Please copy the lines below exactly, from the first one through the line showing "8,192 bytes. -/".

-----

/-- R321, R322: payload bytes of `n` elements. -/
def payloadBytes (c n : Nat) : Nat :=
  if isMx c then roundUp 8 (n / 32) + n * formatBits c / 8 else n * formatBits c / 8

/-- R369, R411: a block size that a format can have: at least one element, MX units whole, within 8,192 bytes. -/
def blockSizeOk (c n : Nat) : Bool := decide (1 ≤ n ∧ payloadBytes c n ≤ 8192) && (!isMx c || n % 32 == 0)

/-! ### Numbers -/

/-- A decoded element: a finite value sig × 2^exp with its sign, an infinity or a NaN. -/
inductive Num where
  | fin (neg : Bool) (sig : Nat) (exp : Int)
  | inf (neg : Bool)
  | nan
  deriving DecidableEq, Repr

/-- A signed magnitude. -/
def signed (neg : Bool) (n : Nat) : Int := if neg then -(n : Int) else (n : Int)

/-- R324: the value of an encoding. -/
def FloatFmt.decode (f : FloatFmt) (bits : Nat) : Num :=
  let neg := bits.testBit (f.eb + f.m)
  let e := bits / 2 ^ f.m % 2 ^ f.eb
  let fr := bits % 2 ^ f.m
  let topE := 2 ^ f.eb - 1
  if f.top = .ieee ∧ e = topE then (if fr = 0 then .inf neg else .nan)
  else if f.top = .nanOnly ∧ e = topE ∧ fr = 2 ^ f.m - 1 then .nan
  else if e = 0 then .fin neg fr (1 - f.bias - f.m : Int)
  else .fin neg (2 ^ f.m + fr) (e - f.bias - f.m : Int)

/-- A finite value times a power of two. -/
def Num.scale (k : Int) : Num → Num
  | .fin neg s e => .fin neg s (e + k)
  | n => n

/-- A signed integer as a number. -/
def Num.ofInt (i : Int) : Num := .fin (decide (i < 0)) i.natAbs 0

/-- R325, R326: the integer X of an element in units of 2^-L; zero for what is not finite. -/
def Num.toX (l : Nat) : Num → Int
  | .fin neg s e => signed neg (s * 2 ^ (e + l).toNat)
  | .inf _ => 0
  | .nan => 0

/-- R326: the flags an element sets: bit 0 NaN, bit 1 +Inf, bit 2 -Inf. -/
def Num.flags : Num → Nat
  | .fin _ _ _ => 0
  | .inf neg => if neg then 4 else 2
  | .nan => 1

/-! ### Payloads (R321 to R324) -/

/-- Element `i` of the element part of a payload, as raw bits. -/
def rawElement (c : Nat) (part : List Byte) (i : Nat) : Nat :=
  match formatBits c with
  | 6 => le part (i / 4 * 3) 3 / 2 ^ (6 * (i % 4)) % 64
  | 4 => le part (i / 2) 1 / 2 ^ (4 * (i % 2)) % 16
  | w => le part (i * (w / 8)) (w / 8)

/-- R323: an X-wide element, which a flag makes special. -/
def xwideElement (raw : Nat) : Num :=
  let fl := raw / 2 ^ 304 % 8
  if fl.testBit 0 then .nan
  else if fl.testBit 1 then .inf false
  else if fl.testBit 2 then .inf true
  else Num.scale (-149) (Num.ofInt (sext 304 raw))

/-- An element of MX format `c` under the E8M0 scale `s` (R324). -/
def mxElement (c s raw : Nat) : Num :=
  if s = 255 then .nan
  else
    let v := if c = 0x15 then Num.scale (-6) (Num.ofInt (sext 8 raw)) else match floatFmt c with
      | some f => f.decode raw
      | none => .nan
    v.scale ((s : Int) - 127)

/-- R321 to R324: the `n` elements of a payload. -/
def elements (c n : Nat) (payload : List Byte) : List Num :=
  let part := if isMx c then payload.drop (roundUp 8 (n / 32)) else payload
  (List.range n).map (fun i =>
    let raw := rawElement c part i
    if isMx c then mxElement c (le payload (i / 32) 1) raw
    else match floatFmt c with
      | some f => f.decode raw
      | none =>
        if c = 0x30 then xwideElement raw
        else if c = 0x31 then Num.ofInt (sext 96 raw)
        else Num.ofInt (sext (formatBits c) raw))

/-! ### Accumulators (R316, R328, R329) -/

/-- One accumulator: A, WRAP and FLAGS. -/
structure Accum where
  a : Int
  wrap : Int
  flags : Nat
  deriving DecidableEq, Repr

/-- Bits of the A field of a layout. -/
def Layout.bits : Layout → Nat
  | .wide => 304
  | .narrow _ => 48
  | .integer => 96

/-- R328: X is added with its flags. -/
def Accum.add (l : Layout) (v : Accum) (x : Int) (fl : Nat) : Accum :=
  let t := v.a + x
  let half : Int := ((2 ^ (l.bits - 1) : Nat) : Int)
  let f := match l with
    | .integer => 0
    | _ => v.flags ||| fl
  match l with
  | .narrow _ => ⟨t, 0, f⟩
  | _ =>
    if half ≤ t then ⟨t - 2 * half, v.wrap + 1, f⟩
    else if t < -half then ⟨t + 2 * half, v.wrap - 1, f⟩
    else ⟨t, v.wrap, f⟩

/-- R329: the exact sum. -/
def Accum.sum (l : Layout) (v : Accum) : Int :=
  match l with
  | .narrow _ => v.a
  | _ => v.a + v.wrap * ((2 ^ l.bits : Nat) : Int)

/-- R316: accumulator `j` of a 42-byte slot image. -/
def accumAt (l : Layout) (img : List Byte) (j : Nat) : Accum :=
  match l with
  | .wide => ⟨sext 304 (le img 0 38), sext 16 (le img 38 2), le img 40 1 % 8⟩
  | .narrow _ => ⟨sext 48 (le img (7 * j) 6), 0, le img (7 * j + 6) 1 % 8⟩
  | .integer => ⟨sext 96 (le img (14 * j) 12), sext 16 (le img (14 * j + 12) 2), 0⟩

/-- R316: a slot image with accumulator `j` stored. -/
def putAccum (l : Layout) (img : List Byte) (j : Nat) (v : Accum) : List Byte :=
  match l with
  | .wide => natLe 38 (twos 304 v.a) ++ natLe 2 (twos 16 v.wrap) ++ natLe 1 v.flags ++ natLe 1 0
  | .narrow _ => overlay img (7 * j) (natLe 6 (twos 48 v.a) ++ natLe 1 v.flags)
  | .integer => overlay img (14 * j) (natLe 12 (twos 96 v.a) ++ natLe 2 (twos 16 v.wrap))

/-- R370: accumulator slots that `e` elements need in a layout. -/
def Layout.slots (l : Layout) (e : Nat) : Nat := (e + l.perSlot - 1) / l.perSlot

/-! ### Rounding (R331, R332, R336) -/

/-- Rounding modes of byte 14 of the result record (R352). -/
inductive Mode where
  | rne
  | rtz
  | sr
  deriving DecidableEq, Repr
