-- ==== Sys2Proof/Machine/RegMap.lean ====
section
/-! DEFINITION. The BAR0 register map (R41 and the register maps of the chapters): for every register its
offset, spacing, count, access masks (R15) and reset word, and a name for every field. One row each, from
the spec's own tables. -/

namespace Sys2Proof.Machine

/-- One register array of BAR0: element `i` of `count` stands at `base + stride * i`, provided
`i % block < used`; the masks say which bits take a plain write (`rw`), a write one to clear (`w1c`), a write
one to set (`w1s`) and a write that the block lock stops (`rwl`); `reset i` is the word after reset. -/
structure Reg where
  base : Nat
  stride : Nat
  block : Nat
  used : Nat
  count : Nat
  rw : Nat
  w1c : Nat
  w1s : Nat
  rwl : Nat
  reset : Nat → Word

/-- A field of a register: bits `hi` down to `lo`. -/
structure Fld where
  reg : Reg
  hi : Nat
  lo : Nat

/-- R56: register HI_PROT_GEN. -/
def HI_PROT_GEN : Reg :=
  ⟨0x100, 8, 1, 1, 1, 0x0, 0x0, 0x0, 0x0, fun _ => 0x0⟩
/-- RO field of HI_PROT_GEN. -/
def HI_PROT_GEN_ACTIVE : Fld := ⟨HI_PROT_GEN, 63, 32⟩
/-- RO field of HI_PROT_GEN. -/
def HI_PROT_GEN_OLD_DRAINING : Fld := ⟨HI_PROT_GEN, 0, 0⟩

/-- R84: register HI_GW_TARGET. -/
def HI_GW_TARGET : Reg :=
  ⟨0x1000, 32, 1, 1, 16, 0xC0FF00FFFF00FFFF, 0x0, 0x0, 0x0, fun _ => 0xFFFF⟩
/-- RW field of HI_GW_TARGET. -/
def HI_GW_TARGET_ENABLE : Fld := ⟨HI_GW_TARGET, 63, 63⟩
/-- RW field of HI_GW_TARGET. -/
def HI_GW_TARGET_MODE : Fld := ⟨HI_GW_TARGET, 62, 62⟩
/-- RW field of HI_GW_TARGET. -/
def HI_GW_TARGET_TARGET_KIND : Fld := ⟨HI_GW_TARGET, 55, 48⟩
/-- RW field of HI_GW_TARGET. -/
def HI_GW_TARGET_TARGET_UNIT : Fld := ⟨HI_GW_TARGET, 39, 24⟩
/-- RW field of HI_GW_TARGET. -/
def HI_GW_TARGET_PARTITION : Fld := ⟨HI_GW_TARGET, 15, 0⟩

/-- R85: register HI_GW_BASE. -/
def HI_GW_BASE : Reg :=
  ⟨0x1008, 32, 1, 1, 16, 0xFFFFFFFFFFFF, 0x0, 0x0, 0x0, fun _ => 0x0⟩
/-- RW field of HI_GW_BASE. -/
def HI_GW_BASE_BASE : Fld := ⟨HI_GW_BASE, 47, 0⟩

/-- R85: register HI_GW_LIMIT. -/
def HI_GW_LIMIT : Reg :=
  ⟨0x1010, 32, 1, 1, 16, 0xFFFFFFFFFFFF, 0x0, 0x0, 0x0, fun _ => 0x0⟩
/-- RW field of HI_GW_LIMIT. -/
def HI_GW_LIMIT_LIMIT : Fld := ⟨HI_GW_LIMIT, 47, 0⟩

/-- R87: register HI_GW_STATUS. -/
def HI_GW_STATUS : Reg :=
  ⟨0x1018, 32, 1, 1, 16, 0x0, 0xD, 0x0, 0x0, fun _ => 0x0⟩
/-- RO field of HI_GW_STATUS. -/
def HI_GW_STATUS_CURSOR : Fld := ⟨HI_GW_STATUS, 63, 24⟩
/-- W1C field of HI_GW_STATUS. -/
def HI_GW_STATUS_CFG_ERR : Fld := ⟨HI_GW_STATUS, 3, 3⟩
/-- W1C field of HI_GW_STATUS. -/
def HI_GW_STATUS_OVERRUN : Fld := ⟨HI_GW_STATUS, 2, 2⟩
/-- RO field of HI_GW_STATUS. -/
def HI_GW_STATUS_PARTIAL : Fld := ⟨HI_GW_STATUS, 1, 1⟩
/-- W1C field of HI_GW_STATUS. -/
def HI_GW_STATUS_DISCARDED : Fld := ⟨HI_GW_STATUS, 0, 0⟩

/-- R57: register HI_RING_SQ_BASE. -/
def HI_RING_SQ_BASE : Reg :=
  ⟨0x10000, 32, 1, 1, 4096, 0xFFFFFFFFFFFFFFFF, 0x0, 0x0, 0x0, fun _ => 0x0⟩
/-- RW field of HI_RING_SQ_BASE. -/
def HI_RING_SQ_BASE_ADDR : Fld := ⟨HI_RING_SQ_BASE, 63, 0⟩

/-- R57: register HI_RING_CQ_BASE. -/
def HI_RING_CQ_BASE : Reg :=
  ⟨0x10008, 32, 1, 1, 4096, 0xFFFFFFFFFFFFFFFF, 0x0, 0x0, 0x0, fun _ => 0x0⟩
/-- RW field of HI_RING_CQ_BASE. -/
def HI_RING_CQ_BASE_ADDR : Fld := ⟨HI_RING_CQ_BASE, 63, 0⟩

/-- R58: register HI_RING_CFG. -/
def HI_RING_CFG : Reg :=
  ⟨0x10010, 32, 1, 1, 4096, 0x9FF807FFFFFFFF00, 0x0, 0x0, 0x0, fun _ => 0x630000100000100⟩
/-- RW field of HI_RING_CFG. -/
def HI_RING_CFG_ENABLE : Fld := ⟨HI_RING_CFG, 63, 63⟩
/-- RW field of HI_RING_CFG. -/
def HI_RING_CFG_SQ_LOG2 : Fld := ⟨HI_RING_CFG, 60, 56⟩
/-- RW field of HI_RING_CFG. -/
def HI_RING_CFG_CQ_LOG2 : Fld := ⟨HI_RING_CFG, 55, 51⟩
/-- RW field of HI_RING_CFG. -/
def HI_RING_CFG_VECTOR : Fld := ⟨HI_RING_CFG, 42, 32⟩
/-- RW field of HI_RING_CFG. -/
def HI_RING_CFG_MOD_TIME : Fld := ⟨HI_RING_CFG, 31, 16⟩
/-- RW field of HI_RING_CFG. -/
def HI_RING_CFG_MOD_COUNT : Fld := ⟨HI_RING_CFG, 15, 8⟩
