-- ==== Sys2Proof/Machine/Sparse.lean ====
section
/-! DEFINITION. Sparse tables: a list of (key, value) pairs with keys strictly rising and no pair equal to
what an unlisted key reads as. Registers, HBM bytes, queues and every other large table of the block are
kept this way, so that equal contents are equal data. -/

namespace Sys2Proof.Machine

/-- What key `k` holds; `d` where nothing is listed. -/
def sget {α : Type} (d : α) (m : List (Nat × α)) (k : Nat) : α :=
  match m with
  | [] => d
  | (j, v) :: r => if j = k then v else sget d r k

/-- Remove key `k`. -/
def sdel {α : Type} (k : Nat) (m : List (Nat × α)) : List (Nat × α) := m.filter (fun kv => !decide (kv.1 = k))

/-- List key `k` with value `v`. -/
def sput {α : Type} (k : Nat) (v : α) (m : List (Nat × α)) : List (Nat × α) :=
  match m with
  | [] => [(k, v)]
  | (j, w) :: r => if j = k then (k, v) :: r else if k < j then (k, v) :: (j, w) :: r else (j, w) :: sput k v r

/-- Write `v` at key `k` of a table whose unlisted keys read `d` there: writing that very value unlists it. -/
def sset {α : Type} [DecidableEq α] (d : α) (k : Nat) (v : α) (m : List (Nat × α)) : List (Nat × α) :=
  if v = d then sdel k m else sput k v m

/-- Drop every key that a predicate names (a region of the table goes back to its reset contents). -/
def sclear {α : Type} (p : Nat → Bool) (m : List (Nat × α)) : List (Nat × α) := m.filter (fun kv => !p kv.1)

/-- Every listed key is above `lo` and the keys rise strictly. -/
def srising {α : Type} (lo : Nat) (m : List (Nat × α)) : Bool :=
  match m with
  | [] => true
  | (k, _) :: r => decide (lo ≤ k) && srising (k + 1) r

/-- The canonical form: keys strictly rising, no listed value equal to the unlisted one. -/
def swf {α : Type} [DecidableEq α] (d : Nat → α) (m : List (Nat × α)) : Bool :=
  srising 0 m && m.all (fun kv => !decide (kv.2 = d kv.1))

/-- Change the value at key `k` by a function. -/
def smod {α : Type} [DecidableEq α] (d : α) (k : Nat) (f : α → α) (m : List (Nat × α)) : List (Nat × α) :=
  sset d k (f (sget d m k)) m

/-- The `n` bytes of a byte table from key `a` on. -/
def sbytes (m : List (Nat × Byte)) (a : Nat) : Nat → List Byte
  | 0 => []
  | n + 1 => sget 0 m a :: sbytes m (a + 1) n

/-- Write a byte string into a byte table from key `a` on. -/
def sstore (m : List (Nat × Byte)) (a : Nat) : List Byte → List (Nat × Byte)
  | [] => m
  | b :: bs => sstore (sset 0 a b m) (a + 1) bs

end Sys2Proof.Machine
end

-----

**Answer box**.
/-- R321, R322: payload bytes of `n` elements. -/
def payloadBytes (c n : Nat) : Nat :=
  if isMx c then roundUp 8 (n / 32) + n * formatBits c / 8 else n * formatBits c / 8

/-- R369, R411: a block size that a format can have: at least one element, MX units whole, within 8,192 bytes. -/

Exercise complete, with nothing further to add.